§ TASK TO COMPLETE: Reproduce only the lines from the line containing "simpa [Table.read, key] using this" to the end of the entries below, including both of those lines.

Records contained in a dataset:
-- ==== Sys2Proof/Laws/Table.lean ====
section
/-! SUPPORT. The laws of the table memories: read after write, and that a write keeps the canonical form. -/

namespace Sys2Proof.Machine

section TableLaws

variable {α : Type} (dflt : α)

@[simp] theorem Table.read_nil (k : Nat) : Table.read dflt ([] : Table α) k = dflt := rfl

theorem Table.read_insert (t : Table α) (k j : Nat) (v : α) :
    Table.read dflt (Table.insert t k v) j = if j = k then v else Table.read dflt t j := by
  induction t with
  | nil => simp [Table.insert, Table.read]
  | cons e t ih =>
    obtain ⟨i, w⟩ := e
    simp only [Table.insert]
    split
    · simp [Table.read]
    · split
      · next h => subst h; simp only [Table.read]; split <;> rfl
      · next h => simp only [Table.read, ih]; split <;> split <;> simp_all

theorem Table.read_erase (t : Table α) (k j : Nat) :
    Table.read dflt (Table.erase t k) j = if j = k then dflt else Table.read dflt t j := by
  unfold Table.erase
  induction t with
  | nil => simp
  | cons e t ih =>
    obtain ⟨i, w⟩ := e
    by_cases h : i = k
    · subst h
      rw [List.filter_cons_of_neg (by simp), ih]
      simp only [Table.read]
      split <;> simp_all
    · rw [List.filter_cons_of_pos (by simpa using h)]
      simp only [Table.read, ih]
      split <;> split <;> simp_all

/-- A read after a write: the value written, inside the table; every other entry as before. -/
theorem Table.read_write [DecidableEq α] (size : Nat) (t : Table α) (k j : Nat) (v : α) :
    Table.read dflt (Table.write dflt size t k v) j = if j = k ∧ k < size then v else Table.read dflt t j := by
  unfold Table.write
  split
  · split
    · next h => rw [Table.read_erase]; simp_all
    · rw [Table.read_insert]; simp_all
  · simp_all

theorem Table.mem_insert {t : Table α} {k : Nat} {v : α} {e : Nat × α} (h : e ∈ Table.insert t k v) :
    e = (k, v) ∨ e ∈ t := by
  induction t with
  | nil => simpa [Table.insert] using h
  | cons x t ih =>
    obtain ⟨i, w⟩ := x
    simp only [Table.insert] at h
    split at h
    · simpa using h
    · split at h
      · rcases List.mem_cons.1 h with h | h <;> simp [h]
      · rcases List.mem_cons.1 h with h | h
        · simp [h]
        · rcases ih h with h | h <;> simp [h]

theorem Table.pairwise_insert {t : Table α} (k : Nat) (v : α) (h : t.Pairwise (fun x y => x.1 < y.1)) :
    (Table.insert t k v).Pairwise (fun x y => x.1 < y.1) := by
  induction t with
  | nil => simp [Table.insert]
  | cons x t ih =>
    obtain ⟨i, w⟩ := x
    obtain ⟨hx, ht⟩ := List.pairwise_cons.1 h
    simp only [Table.insert]
    split
    · next hk =>
      refine List.pairwise_cons.2 ⟨fun e he => ?_, h⟩
      rcases List.mem_cons.1 he with rfl | he
      · exact hk
      · exact Nat.lt_trans hk (hx e he)
    · split
      · next hk => subst hk; exact List.pairwise_cons.2 ⟨hx, ht⟩
      · refine List.pairwise_cons.2 ⟨fun e he => ?_, ih ht⟩
        rcases Table.mem_insert he with rfl | he
        · simp only; omega
        · exact hx e he

/-- Every write keeps the canonical form. -/
theorem Table.wf_write [DecidableEq α] (size : Nat) (t : Table α) (k : Nat) (v : α)
    (h : Table.wf dflt size t = true) : Table.wf dflt size (Table.write dflt size t k v) = true := by
  simp only [Table.wf, Bool.and_eq_true, decide_eq_true_eq, List.all_eq_true] at h ⊢
  obtain ⟨hs, ha⟩ := h
  unfold Table.write
  split
  · next hk =>
    split
    · refine ⟨hs.filter _, fun e he => ha e (List.mem_of_mem_filter he)⟩
    · next hv =>
      refine ⟨Table.pairwise_insert k v hs, fun e he => ?_⟩
      rcases Table.mem_insert he with rfl | he
      · simp [hk, hv]
      · exact ha e he
  · exact ⟨hs, ha⟩

end TableLaws

theorem readNode_writeNode (t : Table NodeEntry) (i j : Nat) (e : NodeEntry) :
    readNode (writeNode t i e) j = if j = i ∧ i < Config.nnodeMax then e else readNode t j :=
  Table.read_write _ _ _ _ _ _

theorem freqAt_setFreq (s : State) (k j : Nat) (c : Count) :
    (s.setFreq k c).freqAt j = if j = k ∧ k < Config.nsym then c else s.freqAt j :=
  Table.read_write _ _ _ _ _ _

theorem codeAt_setCode (s : State) (k j : Nat) (e : CodeEntry) :
    (s.setCode k e).codeAt j = if j = k ∧ k < Config.nsym then e else s.codeAt j :=
  Table.read_write _ _ _ _ _ _

/-- Tables in canonical form that read alike are equal. -/
theorem Table.ext_of_read [DecidableEq α] (dflt : α) (size : Nat) (t u : Table α) (ht : Table.wf dflt size t = true)
    (hu : Table.wf dflt size u = true) (h : ∀ k, Table.read dflt t k = Table.read dflt u k) : t = u := by
  simp only [Table.wf, Bool.and_eq_true, decide_eq_true_eq, List.all_eq_true] at ht hu
  have absent : ∀ (x : Table α) (k : Nat), (∀ e ∈ x, k < e.1) → Table.read dflt x k = dflt := by
    intro x k hx
    induction x with
    | nil => rfl
    | cons e x ih =>
      have h1 := hx e (by simp)
      simp only [Table.read]
      rw [if_neg (by omega)]
      exact ih (fun e he => hx e (by simp [he]))
  obtain ⟨hts, hta⟩ := ht
  obtain ⟨hus, hua⟩ := hu
  induction t generalizing u with
  | nil =>
    cases u with
    | nil => rfl
    | cons e u =>
      have := h e.1
      simp only [Table.read] at this
      have := hua e (by simp)
      simp_all
  | cons d t ih =>
    obtain ⟨hd, ht'⟩ := List.pairwise_cons.1 hts
    cases u with
    | nil =>
      have := h d.1
      simp only [Table.read] at this
      have := hta d (by simp)
      simp_all
    | cons e u =>
      obtain ⟨he, hu'⟩ := List.pairwise_cons.1 hus
      have hdd := hta d (by simp)
      have hee := hua e (by simp)
      simp only [Bool.not_eq_true', decide_eq_false_iff_not] at hdd hee
      have key : d.1 = e.1 := by
        rcases Nat.lt_trichotomy d.1 e.1 with hlt | heq | hgt
        · have := h d.1
          rw [absent (e :: u) d.1 (by
            intro x hx
            rcases List.mem_cons.1 hx with rfl | hx
            · exact hlt
            · exact Nat.lt_trans hlt (he x hx))] at this
          simp [Table.read] at this
          exact absurd this hdd.2
        · exact heq
        · have := h e.1
          rw [absent (d :: t) e.1 (by
            intro x hx
            rcases List.mem_cons.1 hx with rfl | hx
            · exact hgt
            · exact Nat.lt_trans hgt (hd x hx))] at this
          simp [Table.read] at this
          exact absurd this.symm hee.2
      have val : d.2 = e.2 := by
        have := h d.1
        simpa [Table.read, key] using this
      have hde : d = e := Prod.ext key val
      subst hde
      congr 1
      refine ih u (fun k => ?_) ht' (fun x hx => hta x (by simp [hx])) hu' (fun x hx => hua x (by simp [hx]))
      by_cases hk : k = d.1
      · subst hk
        rw [absent t _ hd, absent u _ he]
      · have := h k
        simpa [Table.read, hk] using this

end Sys2Proof.Machine
end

§ ANSWER TO THIS TASK:
        simpa [Table.read, key] using this
      have hde : d = e := Prod.ext key val
      subst hde
      congr 1
      refine ih u (fun k => ?_) ht' (fun x hx => hta x (by simp [hx])) hu' (fun x hx => hua x (by simp [hx]))
      by_cases hk : k = d.1
      · subst hk
        rw [absent t _ hd, absent u _ he]
      · have := h k
        simpa [Table.read, hk] using this

end Sys2Proof.Machine
end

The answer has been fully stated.